So, this means that we need to:

1. Invoke the NGL viewer with the adequate representations
2. Build an interactive table of results (hint: use `ipywidgets.Select`)
3. Write an event handler that can communicate with the NGL Viewer: when the user clicks on a new entry, update the ligand in display, along with the surrounding residues. The ribbon should not need to be updated.

In [1]:
import pandas as pd
import time
import nglview as nv
# ipywidgets must be v7.5+ to provide AppLayout
from ipywidgets import AppLayout, Layout, Select

_ColormakerRegistry()

The PDBQT file created by Vina contain several models, but `nglview` will only parse the first one.
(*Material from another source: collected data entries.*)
/-- What a running core's step does to registers and accumulator, stalled or not: what a write-back commits that finds the registers, the accumulator
and the latch of the start, or nothing. -/
theorem step_commit_cases {s t : State} (hh : s.halted = false) (h : step s = .next t) :
    (t.regs = s.regs ∧ SameAcc s t) ∨
    ∃ m pc, m.cfg = s.cfg ∧ m.regs = s.regs ∧ SameAcc s m ∧ m.latches.writeBack = s.latches.writeBack ∧
      Committed m t.regs pc t.acc t.accWritten := by
  obtain ⟨s1, s2, s3, s4, s5, h1, h2, h3, h4, h5, rfl⟩ := step_chain hh h
  obtain ⟨hcfg, hregs, hacc, hwritten, -, -, hlatches, -⟩ := passStart_fields s
  obtain ⟨-, hfregs, hfacc, hfwritten, -⟩ := finishCycle_fields (beginCycle s).firstAdvancing s5
  have hm : SameForCommit (passStart s) s4 := (turn_sameForCommit (by decide) h1).trans <| (turn_sameForCommit (by decide) h2).trans <|
    (turn_sameForCommit (by decide) h3).trans (turn_sameForCommit (by decide) h4)
  have m_regs := hm.regs.trans hregs
  have m_acc : SameAcc s s4 := ⟨hm.acc.trans hacc, hm.accWritten.trans hwritten⟩
  simp only [SameAcc, hfregs, hfacc, hfwritten]
  rcases turn_writeBack h5 with rfl | f | ⟨x, -, rfl⟩
  · exact .inl ⟨m_regs, m_acc⟩
  · exact .inr ⟨s4, s5.pc, hm.cfg.trans hcfg, m_regs, m_acc, hm.writeBack.trans (by rw [hlatches]), f.commit⟩
  · exact .inl ⟨m_regs, m_acc⟩

/-- Settles O48: a write-back writes one register or none, and no other stage writes any. -/
theorem atMostOneRegisterPerCycle : Obligations.AtMostOneRegisterPerCycle := by
  intro s t h
  have hcfg : t.cfg = s.cfg := step_cfg h
  cases hh : s.halted
  · rcases step_commit_cases hh h with ⟨hregs, -⟩ | ⟨m, pc, mcfg, mregs, -, -, hcommit⟩
    · exact ⟨0, sameRegsBut_of_eq hcfg hregs _⟩
    rcases committed_regs hcommit with hregs | ⟨r, v, hregs⟩
    · exact ⟨0, sameRegsBut_of_eq hcfg (hregs.trans mregs) _⟩
    · have hwrite : t.regs = (s.writeReg r v).regs := by rw [hregs, State.writeReg_regs, mcfg, mregs, State.writeReg_regs]
      exact ⟨r, fun r' hr' => (readReg_of_eq (s := s.writeReg r v) hcfg hwrite r').trans
        (readReg_writeReg_ne v (List.ne_of_not_mem_cons hr'))⟩
  · rw [step_halted hh] at h
    cases h
    exact ⟨0, fun _ _ => rfl⟩

/-- Write-back leaves the accumulator, or a producer in it writes its whole result (R25, R170). -/
theorem committed_acc {s : State} {regs : Vector Word 32} {pc : Word} {acc : DWord} {accWritten : Bool}
    (h : Committed s regs pc acc accWritten) : (acc = s.acc ∧ accWritten = s.accWritten) ∨
      ∃ w, s.latches.writeBack = some w ∧ isProducer w.insn = true ∧ acc = w.result ∧ accWritten = true := by
  unfold Committed at h
  split at h
  · obtain ⟨-, -, hacc, hwritten⟩ := h
    exact .inl ⟨hacc, hwritten⟩
  next w hw =>
    obtain ⟨u, hu, -, -, rfl, rfl⟩ := h
    have heffect := wb_acc hu
    split at heffect
    next hi => exact .inr ⟨w, hw, hi, heffect⟩
    next => exact .inl heffect

/-- Settles O49: a write-back leaves the accumulator or is a producer's, and no other stage writes it. -/
theorem onlyProducersWriteAccumulator : Obligations.OnlyProducersWriteAccumulator := by
  intro s t h
  cases hh : s.halted
  · rcases step_commit_cases hh h with ⟨-, hacc⟩ | ⟨m, pc, -, -, ⟨macc, mwritten⟩, mlatch, hcommit⟩
    · exact .inl hacc
    rcases committed_acc hcommit with ⟨hacc, hwritten⟩ | ⟨w, hw, hi, hacc⟩
    · exact .inl ⟨hacc.trans macc, hwritten.trans mwritten⟩
    · exact .inr ⟨w, mlatch.symm.trans hw, hi, hacc⟩
  · rw [step_halted hh] at h
    cases h
    exact .inl ⟨rfl, rfl⟩

/-! ## What a cycle writes in main memory -/

/-- Two states agree in all that the access of the latched instruction depends on, as far as words show it: the configuration, every word, and the latch
of memory-access; and the memory of the second has its form. -/
structure SameForAccess (s t : State) : Prop where
  cfg : t.cfg = s.cfg
  memoryOk : t.MemoryOk
  words : ∀ a, t.wordAt a = s.wordAt a
  latch : t.latches.memoryAccess = s.latches.memoryAccess

theorem SameForAccess.trans {s t u : State} (h : SameForAccess s t) (g : SameForAccess t u) : SameForAccess s u :=
  ⟨g.cfg.trans h.cfg, g.memoryOk, fun a => (g.words a).trans (h.words a), g.latch.trans h.latch⟩

theorem sameForAccess_of_eq {s t : State} (hm : s.MemoryOk) (hc : t.cfg = s.cfg) (hmem : t.mem = s.mem) (hs : t.slots = s.slots)
    (hl : t.latches.memoryAccess = s.latches.memoryAccess) : SameForAccess s t :=
  ⟨hc, memoryOk_of_eq hc hmem hs hm, wordAt_of_eq hc hmem hs, hl⟩

theorem passStart_sameForAccess {s : State} (hm : s.MemoryOk) : SameForAccess s (passStart s) := by
  obtain ⟨hcfg, -, -, -, hmem, hslots, hlatches, -⟩ := passStart_fields s
  exact sameForAccess_of_eq hm hcfg hmem hslots (by rw [hlatches])

theorem FetchTurn.sameForAccess {s t : State} (h : FetchTurn s t) (hm : s.MemoryOk) : SameForAccess s t := by
  refine ⟨h.cfg, h.memoryOk hm, fun b => ?_, by rw [h.latches]⟩
  rcases h.map_cases with hslots | ⟨a, -, hslots⟩
  · exact wordAt_of_eq h.cfg h.mem hslots b
  · exact (wordAt_of_eq (s := s.touch a) (by simp [h.cfg]) (by simp [h.mem]) hslots b).trans (wordAt_touch hm a b)

theorem DecodeTurn.sameForAccess {s t : State} (h : DecodeTurn s t) (hm : s.MemoryOk) : SameForAccess s t :=
  sameForAccess_of_eq hm h.cfg h.mem h.slots (by rw [h.latches])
The workaround is simple: divide the file into individual models by splitting whenever an `ENDMDL` line is found.

In [2]:
def split_pdbqt(path):
    """
    Split a multimodel PDBQT into separate files.
    """
    files = []
    with open(path) as f:
        lines = []
        i = 0
        for line in f:
            lines.append(line)
            if line.strip() == 'ENDMDL':
                fn = f'data/results.{i}.pdbqt'
                with open(fn, 'w') as o:
                    o.write(''.join(lines))
                files.append(fn)
                i += 1
                lines = []
    return files

The Vina output is a simple text file that contains the table of results. Parsing that table is relatively straightforward. We return a Pandas DataFrame for a simple visualization, if needed.

In [3]:
def parse_output(out):
    """
    Create a DataFrame out of the Vina output file
    """
    with open(out) as f:
        data = []
        for line in f:
            if line.startswith('-----+'):
                line = next(f)
                while line.split()[0].isdigit():
                    index, *floats = line.split()
                    data.append([int(index)] + list(map(float, floats)))
                    line = next(f)
    return pd.DataFrame.from_records(data, 
                                     columns=['Mode', 'Affinity (kcal/mol)', 'RMSD (l.b.)', 'RMSD (u.b.)'], 
                                     exclude=['Mode'])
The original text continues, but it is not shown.